Sanofi Genzyme, the specialty care global business unit of Sanofi, announced the recipients of the fifth annual Patient Advocacy Leadership (PAL) awards. The global grant programme supports projects by non-profit organisations that serve patients living with lysosomal storage disorders (LSDs), a group of rare, inherited disorders that can cause progressive and debilitating health problems.

“This year’s programme focused on initiatives that involve two or more organizations collaborating to support the lysosomal storage disorder community,” said Sanofi Genzyme’s head of global rare diseases, Richard Peters, MD, Ph.D.

“Collaboration promotes sharing of skills and ideas, and expands the range of all of the organizations involved. This year’s recipients produced highly innovative ideas to address important issues related to disease awareness and patient support.”

Recipients were chosen by a review committee, comprising Sanofi Genzyme and outside experts, from among 30 proposals submitted by organizations from 20 different countries. This year marks the first time that entrants could apply in a language other than English and applications were received in more than 10 languages.

Since 2011, Sanofi Genzyme, through the PAL Awards programme, has recognized 40 organisations around the world to support disease awareness, community mobilization, non-profit development and good governance activities. The PAL Awards programme supplements Sanofi Genzyme’s grants programme and does not replace the contributions made locally each year to support advocacy groups. The programme is continuously reviewed and modified to best meet the needs of the global LSD community. Participating patient groups have been asked to share their feedback, which will shape Sanofi Genzyme’s 2016 PAL Awards programme.

Previous award recipient Tiffany House, chairman of the Board of Directors, The International Pompe Association said, “Receiving a 2014 PAL Award from Genzyme allowed us to implement the Pompe (Em)Power Pilot Programme and the results have been inspiring. Some of the participants have taken an active role in their national organizations and in international activities as a result of the lessons learned during the Programme. The future of international Pompe patient activities is brighter as a result of this Programme, and it was made possible by the PAL Award.”

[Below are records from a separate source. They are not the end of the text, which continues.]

/-- A register line of a pre-empted launch that nothing has displaced yet (R359, R362). -/
structure OldReg where
  launch : Nat
  ctx : Nat
  ref : RegRef
  val : RegVal
deriving DecidableEq, Repr

/-- What a context sleeps on or is held by (R112). -/
inductive Wait where
  | none
  /-- WEIR or WEIRW, until the weir releases (R263). -/
  | weir (n : Nat)
  | line (n : Nat)
  | mutex (n : Nat)
  | barrier (n : Nat)
  | tlMem (va : Nat) (value : Nat)
  | tlSluice (value : Nat)
  | tlMill (timeline value : Nat)
  | tlUpdate (value : Nat)
  | hjoin (ctx : Nat)
  | halt
  | mwait
  | idle
  /-- FENCE: until the core's stores numbered below `upto` are performed (R196). -/
  | fence (upto : Nat) (scope : Nat)
  | lfence
  /-- NOGOOD, ASSERT, RETRACT, SETTLE: until the home answers (R280). -/
  | domain
  /-- an unjoined gang instruction (R125). -/
  | gang
  /-- a register line is being fetched (R110). -/
  | regMiss
  /-- a fetch block is being filled (R118). -/
  | fetch
  /-- lanes beyond the eighth resolve slot (R319). -/
  | lanes
  /-- RELEASE under way (R291). -/
  | releasing
deriving DecidableEq, Repr, Inhabited

/-- A change of a domain (R96): its UPDATE number and what it is. -/
inductive Change where
  | nogood (upd : Nat) (n : Dword)
  | assert (upd : Nat) (k : Nat)
  | settle (upd : Nat) (era : BitVec 4)
deriving DecidableEq, Repr

/-- A context (R104, R108, R109). -/
structure Ctx where
  live : Bool
  ending : Bool
  pc : Dword
  sv : Vector Dword 32
  sl : Vector Handle 32
  vr : Vector VReg 32
  ambient : Handle
  fpctl : Dword
  sticky : Dword
  era : BitVec 4
  weirN : BitVec 4
  ap : Bool
  sr : Bool
  tags : BitVec 8
  hist : List (Option RegRef)
  shadow : List (Option RegRef)
  jobLast : Nat
  timeline : Nat
  srLink : Dword
  srCause : Dword
  savAmb : Handle
  srIssued : Nat
  srVerdict : Bool
  gapUntil : Nat
  stalled : Nat
  waited : Nat
  wait : Wait
  /-- a weir at which this context's arrival still waits for its release (R261, R264). -/
  arriving : Option Nat
  /-- the PC of a wait that was interrupted and has not issued again (R264). -/
  waitPc : Option Dword
  /-- the weir that the interrupted wait waits for (R264). -/
  waitWeir : Option Nat
  overlay : List Change
deriving DecidableEq, Repr

/-- A destination word of a result in flight (R115). -/
inductive RegWrite where
  | s (r : BitVec 5) (v : Dword) (l : Handle)
  | lane (r : BitVec 5) (i : Nat) (v : Word) (l : Handle)
  | side (r : BitVec 5) (j : Nat) (h : BitVec 16)
  | acc (bank row col : Nat) (v : Word) (l : Handle)
deriving DecidableEq, Repr

/-- What remains to be done when a tagged VQLD has its words (R229): destination, type, header address. -/
structure VqFin where
  r : BitVec 5
  ty : BitVec 3
  hdrVa : Nat
deriving DecidableEq, Repr
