-- ==== Sys2Proof/Machine/Paging.lean ====
section
/-! DEFINITION. Sys2Proof/Machine/Paging.lean: physical memory and its tiers (R19, R20), the page table and translation (R22 to
R27), apertures and their transforms (R28 to R31), label pages (R33), and a line's contents at its home slice (R36). -/

namespace Sys2Proof.Machine

/-- Does a die carry LPDDR-6 (R9)? -/
def perimeter (d : Nat) : Bool := d / 8 == 0 || d / 8 == 5 || d % 8 == 0 || d % 8 == 7

/-- An aperture of a die (R28). -/
def State.aper (s : State) (die n : Nat) : Aper := s.apers.get (die * 16 + n) default

/-- Aperture transform: 0 IDENT, 1 PACK, 2 DECODE; none while disabled (R28), or where the module has no PACK (R378). -/
def Aper.xf (a : Aper) : Option Nat :=
  let x := bits a.ctl.toNat 62 61
  if bits a.ctl.toNat 63 63 = 1 && x != 3 && (x != 1 || Config.hasPack) then some x else none

/-- The view size of an aperture in bytes (R28). -/
def Aper.size (a : Aper) : Nat := bits a.ctl.toNat 23 0 * 4096

/-- Does a range lie wholly within HBM4E or LPDDR-6 that its die has (R20)? -/
def tierOk (pa size : Nat) : Bool :=
  let die := bits pa 47 42
  let off := bits pa 39 0
  if bits pa 49 48 != 0 || decide (48 ≤ die) then false
  else match bits pa 41 40 with
  | 0 => decide (off + size ≤ Config.hbmSize)
  | 1 => perimeter die && decide (off + size ≤ Config.lpddrSize)
  | _ => false

/-- Does a frame lie wholly within its tier (R20)? -/
def State.frameOk (s : State) (pa size : Nat) : Bool :=
  let die := bits pa 47 42
  let off := bits pa 39 0
  if bits pa 49 48 != 0 then false
  else if 48 ≤ die then bits pa 41 40 == 0
  else match bits pa 41 40 with
  | 3 =>
    let a := s.aper die (bits off 39 36)
    a.xf.isSome && decide (bits off 35 0 + size ≤ a.size)
  | _ => tierOk pa size

/-- The two words of a page-table entry at a physical address, read past every cache (R23). An uncorrectable error in a sector that holds
a node does not affect the walk: R19 speaks of the 32-bit words that a sector delivers and of their labels, and says that the stored bits
are not changed; the manual names no effect on a walk unit, which takes the bits as stored (DESIGN CHOICE; entry 98). -/
def State.entryAt (s : State) (pa : Nat) : Leaf :=
  { w0 := BitVec.ofNat 64 (leNat (Sparse.bytes s.mem pa 8)), w1 := BitVec.ofNat 64 (leNat (Sparse.bytes s.mem (pa + 8) 8)) }

def Leaf.v (l : Leaf) : Bool := bitAt l.w0.toNat 63
def Leaf.lg (l : Leaf) : Bool := bitAt l.w0.toNat 62
def Leaf.labelled (l : Leaf) : Bool := bitAt l.w0.toNat 61
def Leaf.hl (l : Leaf) : Bool := bitAt l.w0.toNat 60
def Leaf.owned (l : Leaf) : Bool := bitAt l.w0.toNat 59
def Leaf.wb (l : Leaf) : Bool := bitAt l.w0.toNat 58
def Leaf.cw (l : Leaf) : Bool := bitAt l.w0.toNat 57
/-- The frame's physical, or host physical, address (R24). -/
def Leaf.frame (l : Leaf) : Nat := bits l.w0.toNat 49 16 * 65536
def Leaf.hv (l : Leaf) : Bool := bitAt l.w1.toNat 63
def Leaf.era (l : Leaf) : Nat := bits l.w1.toNat 59 56
def Leaf.dom (l : Leaf) : Nat := bits l.w1.toNat 9 0
def Leaf.lpage (l : Leaf) : Nat := bits l.w1.toNat 49 15 * 32768

/-- The DIE of a leaf's frame when it is not host memory. -/
def Leaf.die (l : Leaf) : Nat := bits l.frame 47 42

/-- Is a leaf's frame in the remote window of a Nelrek link (R20, R389)? -/
def Leaf.remote (l : Leaf) : Bool := !l.hl && decide (48 ≤ l.die)

/-- Does a leaf map a DECODE view (R30, R31)? -/
def State.isDecode (s : State) (l : Leaf) : Bool :=
  !l.hl && decide (l.die < 48) && bits l.frame 41 40 == 3 && (s.aper l.die (bits l.frame 39 36)).xf == some 2

/-- A leaf whose reserved bits are zero and whose HOME is the address's (R24, R31). -/
def State.leafOk (s : State) (l : Leaf) (va : Nat) : Bool :=
  bits l.w0.toNat 56 56 == 0 && bits l.w0.toNat 15 0 == 0 && bits l.w0.toNat 55 50 == homeDie va &&
  (!l.labelled || (bits l.w1.toNat 62 60 == 0 && bits l.w1.toNat 55 50 == 0 && bits l.w1.toNat 14 10 == 0)) &&
  !(l.labelled && s.isDecode l)

/-- The end of a walk: a leaf with its page size, or the KIND of the fault record (R26, R353). -/
inductive Walk where
  | leaf (l : Leaf) (size : Nat)
  | park (kind : Nat)
deriving DecidableEq, Repr

/-- Bytes of a large page and of a page (R22). -/
def largePage : Nat := 2 ^ 25
def smallPage : Nat := 2 ^ 16

/-- A walk from a node: the levels still to go, as (index of the entry, page size where a leaf is allowed) (R23, R25, R26). A table
entry whose FRAME names an aperture view or a remote window passes R20; the manual does not say what such a node reads as. The model
reads no aperture and no link for a node: it holds zeros, and the walk ends there with KIND 1 (DESIGN CHOICE; entry 77). Of a table entry
the model looks at V, LG and FRAME alone: no rule says what HL, L, WB, CW, HOME or a reserved bit do in one, or its second word
(DESIGN CHOICE; entry 99). Its FRAME is tested for the 8 KiB of a node, not for a 64 KiB frame, so that a node in the top 32 KiB of a
stack is walked (DESIGN CHOICE; entry 100). -/
def State.walkFrom (s : State) (va node : Nat) : List (Nat × Option Nat) → Walk
  | [] => .park 1
  | (idx, leafSize) :: rest =>
    let e := s.entryAt (node + 16 * idx)
    if !e.v then .park 1
    else match leafSize with
    | none => if e.lg then .park 1 else if s.frameOk e.frame 8192 then s.walkFrom va e.frame rest else .park 2
    | some size =>
      if e.lg then
        if !s.leafOk e va then .park 1
        else if e.hl || s.frameOk e.frame size then .leaf e size else .park 2
      else match rest with
        | [] => .park 1
        | _ => if s.frameOk e.frame 8192 then s.walkFrom va e.frame rest else .park 2

/-- The whole walk of an address (R23, R25). -/
def State.walk (s : State) (va : Nat) : Walk :=
  s.walkFrom va (s.root.get (homeDie va) 0)
    [(bits va 49 43, none), (bits va 42 34, none), (bits va 33 25, some largePage), (bits va 24 16, some smallPage)]

/-- A cached leaf of the home slice (R25). -/
def State.cachedLeaf (s : State) (va : Nat) : Option TEntry :=
  s.tcache.find? (fun e => e.slice == homeSlice va && e.page == va / e.size)

/-- Translation at the home slice: its cache first, then a walk (R25). -/
def State.translate (s : State) (va : Nat) : Walk :=
  match s.cachedLeaf va with
  | some e => .leaf e.leaf e.size
  | none => s.walk va

/-- The leaf kept in the slice's translation cache, 4,096 entries per slice, the oldest leaving first (R25; entry 10). -/
def State.keepLeaf (s : State) (va : Nat) (l : Leaf) (size : Nat) : State :=
  let sl := homeSlice va
  let e : TEntry := { slice := sl, page := va / size, size := size, leaf := l }
  let rest := s.tcache.filter (fun t => !(t.slice == sl && t.page == e.page && t.size == size))
  let mine := rest.filter (fun t => t.slice == sl)
  let cut := if 4096 ≤ mine.length then (match mine with | o :: _ => rest.erase o | [] => rest) else rest
  { s with tcache := cut ++ [e] }

/-- Translation of an address that a slice or a copy holds (R35): the page its leaf names, if it has one. -/
def State.pageOf (s : State) (va : Nat) : Option TEntry :=
  match s.translate va with
  | .park _ => none
  | .leaf l size => some { slice := homeSlice va, page := va / size, size := size, leaf := l }

/-- Bytes of an address range that no aperture stands before. -/
def State.ram (s : State) (pa n : Nat) : Nat := leNat (Sparse.bytes s.mem pa n)

/-- Does a sector hold an uncorrectable error (R19)? -/
def State.poisoned (s : State) (pa : Nat) : Bool := s.ecc.contains (pa / 32)

/-- The buffer address behind an aperture offset (R28). -/
def Aper.buf (a : Aper) (die off : Nat) : Nat :=
  die * 2 ^ 42 + bits a.ctl.toNat 60 60 * 2 ^ 40 + bits a.base.toNat 39 12 * 4096 + off

/-- The header's address of element `k` of a DECODE view (R30). -/
def Aper.hdrAt (a : Aper) (die k : Nat) : Nat :=
  die * 2 ^ 42 + bits a.ctl.toNat 60 60 * 2 ^ 40 + bits a.hdr.toNat 39 1 * 2 + 2 * (k / 32)

/-- Do the bytes behind `n` bytes of an enabled view lie in memory that its die has (R20, R28, R30)? A DECODE view needs its codes and
its headers. -/
def Aper.backed (a : Aper) (die off n : Nat) : Bool :=
  match a.xf with
  | none => false
  | some 2 =>
    let e := if bitAt a.ctl.toNat 58 then 2 else 4
    let per := if bitAt a.ctl.toNat 59 then 2 else 1
    let k := off / e
    let last := (off + n - 1) / e
    tierOk (a.buf die (k / per)) (last / per - k / per + 1) && tierOk (a.hdrAt die k) (2 * (last / 32 - k / 32) + 2)
  | some _ => tierOk (a.buf die off) n

/-- Can the memory controller perform an access of `n` bytes at a physical address (R20)? A reserved tier, an absent one, an offset past
its end or a disabled aperture is a mapping error. -/
def State.mcOk (s : State) (pa n : Nat) : Bool :=
  s.frameOk pa n && decide (bits pa 47 42 < 48) &&
  (bits pa 41 40 != 3 || (s.aper (bits pa 47 42) (bits pa 39 36)).backed (bits pa 47 42) (bits pa 35 0) n)

/-- Element `k` of a DECODE view, and whether its header is corrupt or its bytes in error (R30). -/
def State.decodeAt (s : State) (a : Aper) (die k : Nat) : Elem × Bool × Bool :=
  let w4 := bitAt a.ctl.toNat 59
  let hp := a.hdrAt die k
  let h := BitVec.ofNat 16 (s.ram hp 2)
  let cp := a.buf die (if w4 then k / 2 else k)
  let b := s.ram cp 1
  let q := if w4 then (if k % 2 = 0 then b % 16 else b / 16) else b
  (decodeElem w4 h q, headerBad h, s.poisoned hp || s.poisoned cp)

/-- A word that the memory controller delivers: value, poisoned by an error, and under a corrupt block header (R19, R29, R30). -/
def State.mcWord (s : State) (pa : Nat) : Word × Bool × Bool :=
  if bits pa 41 40 = 3 then
    let die := bits pa 47 42
    let a := s.aper die (bits pa 39 36)
    let off := bits pa 35 0
    match a.xf with
    | none => (0#32, false, false)
    | some 2 =>
      if bitAt a.ctl.toNat 58 then
        let (x, bad, err) := s.decodeAt a die (off / 2)
        let (y, bad', err') := s.decodeAt a die (off / 2 + 1)
        (BitVec.ofNat 32 (x.toBf16.1 + y.toBf16.1 * 65536), err || err', bad || bad')
      else
        let (x, bad, err) := s.decodeAt a die (off / 4)
        (BitVec.ofNat 32 x.toF32.1, err, bad)
    | some _ => (BitVec.ofNat 32 (s.ram (a.buf die off) 4), s.poisoned (a.buf die off), false)
  else (BitVec.ofNat 32 (s.ram pa 4), s.poisoned pa, false)

/-- The physical address of an address in a page. The manual states no alignment of a 32 MiB leaf's FRAME or LPAGE to its page's
size; the model takes one that is not aligned and adds the offset in the page (DESIGN CHOICE; entry 78). -/
def Leaf.phys (l : Leaf) (size va : Nat) : Nat := l.frame + va % size

/-- The physical address of a word's handle in the companion page (R33). -/
def Leaf.labelAt (l : Leaf) (size va : Nat) : Nat := l.lpage + va % size / 2 / 2 * 2

/-- The stored handle of a word in a labelled page (R33), through an aperture where LPAGE names a view. An uncorrectable error in a
sector of a companion page changes no handle: R19 speaks of the 32-bit words a sector delivers, and the manual does not say what
becomes of the handles in it (DESIGN CHOICE; entry 79). -/
def State.storedLabel (s : State) (l : Leaf) (size va : Nat) : Handle :=
  let pa := l.labelAt size va
  if l.labelled then BitVec.ofNat 16 ((s.mcWord (pa / 4 * 4)).1.toNat / 2 ^ (8 * (pa % 4))) else 0#16

/-- Can the memory controllers serve a line of a page, with its handles where the page is labelled (R20, R33)? Of a host page only the
companion is module memory. A companion in a remote window is a mapping error (DESIGN CHOICE; entry 79). -/
def State.lineOk (s : State) (l : Leaf) (size va : Nat) : Bool :=
  (l.hl || s.mcOk (l.phys size (va / 64 * 64)) 64) && (!l.labelled || s.mcOk (l.labelAt size (va / 64 * 64)) 32)

/-- One word of a line with its handle, and whether its block header is corrupt (R19, R30, R33). -/
def State.fillWord (s : State) (l : Leaf) (size va : Nat) : LWord × Bool :=
  let (w, err, bad) := s.mcWord (l.phys size va)
  ((w, if err || bad then 0xFFFA#16 else s.storedLabel l size va), bad)

/-- A whole line as the memory controller delivers it (R19). -/
def State.fillLine (s : State) (l : Leaf) (size va : Nat) : List LWord × Bool :=
  let ws := (List.range 16).map (fun i => s.fillWord l size (va / 64 * 64 + 4 * i))
  (ws.map (·.1), ws.any (·.2))

/-- A line of a home slice (R36). -/
def State.line (s : State) (n : Nat) : Option Line := s.lines.find? (fun l => l.line == n)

Sanofi Genzyme has announced the following 2015 PAL Award grant recipients: Taiwan MPS Society with College of Medicine of National Taiwan University, Taipei College of Medicine, Mackay College of Medicine, China Medical College, National Cheng Kung University College of Medicine, Kaohsiung College of Medicine and Tzu Chi College of Medicine

Mucolipidosis Medical Student Summer Camp: Due to the rarity of mucolipidosis, this disease is significantly less well-known than other diseases. The two-day camp programme will provide medical students with an in-depth understanding of mucolipidosis so that when they join the medical care system, they will be better able to recognize the disease, helping patients receive earlier diagnosis and disease management.

Telerehabilitation Programme: Physiotherapy and rehabilitation measures are important activities for MPS patients to enable mobility and increased independence. However, there are often logistical barriers to in-person therapy including the high cost of transportation and the time required. A telerehabilitation program, which consists of performing remote rehabilitation therapy based on a video game model without the face-to-face assistance of a healthcare professional, will give patients and caregivers more flexibility in managing care in an at home environment.

International Niemann-Pick Disease Alliance (INPDA), a global network of non-profit organisations supporting those affected by Niemann-Pick Diseases (United Kingdom)

The NP Portal: Niemann-Pick diseases are global conditions, yet individuals experience diagnosis, clinical care and family support very differently. A Niemann-Pick information portal will help patient organizations around the world better support local families. The information it provides will be developed and maintained centrally, but accessible, downloadable and adaptable for local use as appropriate. The development of this shared resource will maximize limited resources and minimize duplication, promoting time- and cost-effective collaboration.

Lysosomal storage disorders (LSDs) are a group of more than 40 diseases. Each is caused by a genetic problem that results in the deficiency or malfunction of particular enzymes needed to remove waste material from cells. These waste molecules then accumulate, or are stored, in cell lysosomes (smaller compartments within the cells), disrupting cell function and causing a variety of symptoms. LSDs can be progressive, life-threatening and severely debilitating. Each LSD is caused by a different genetic problem and enzyme deficiency. Because these disorders are extremely rare – even the most common, Gaucher disease, only affects an estimated 10,000 people worldwide – it can be difficult to find information about them.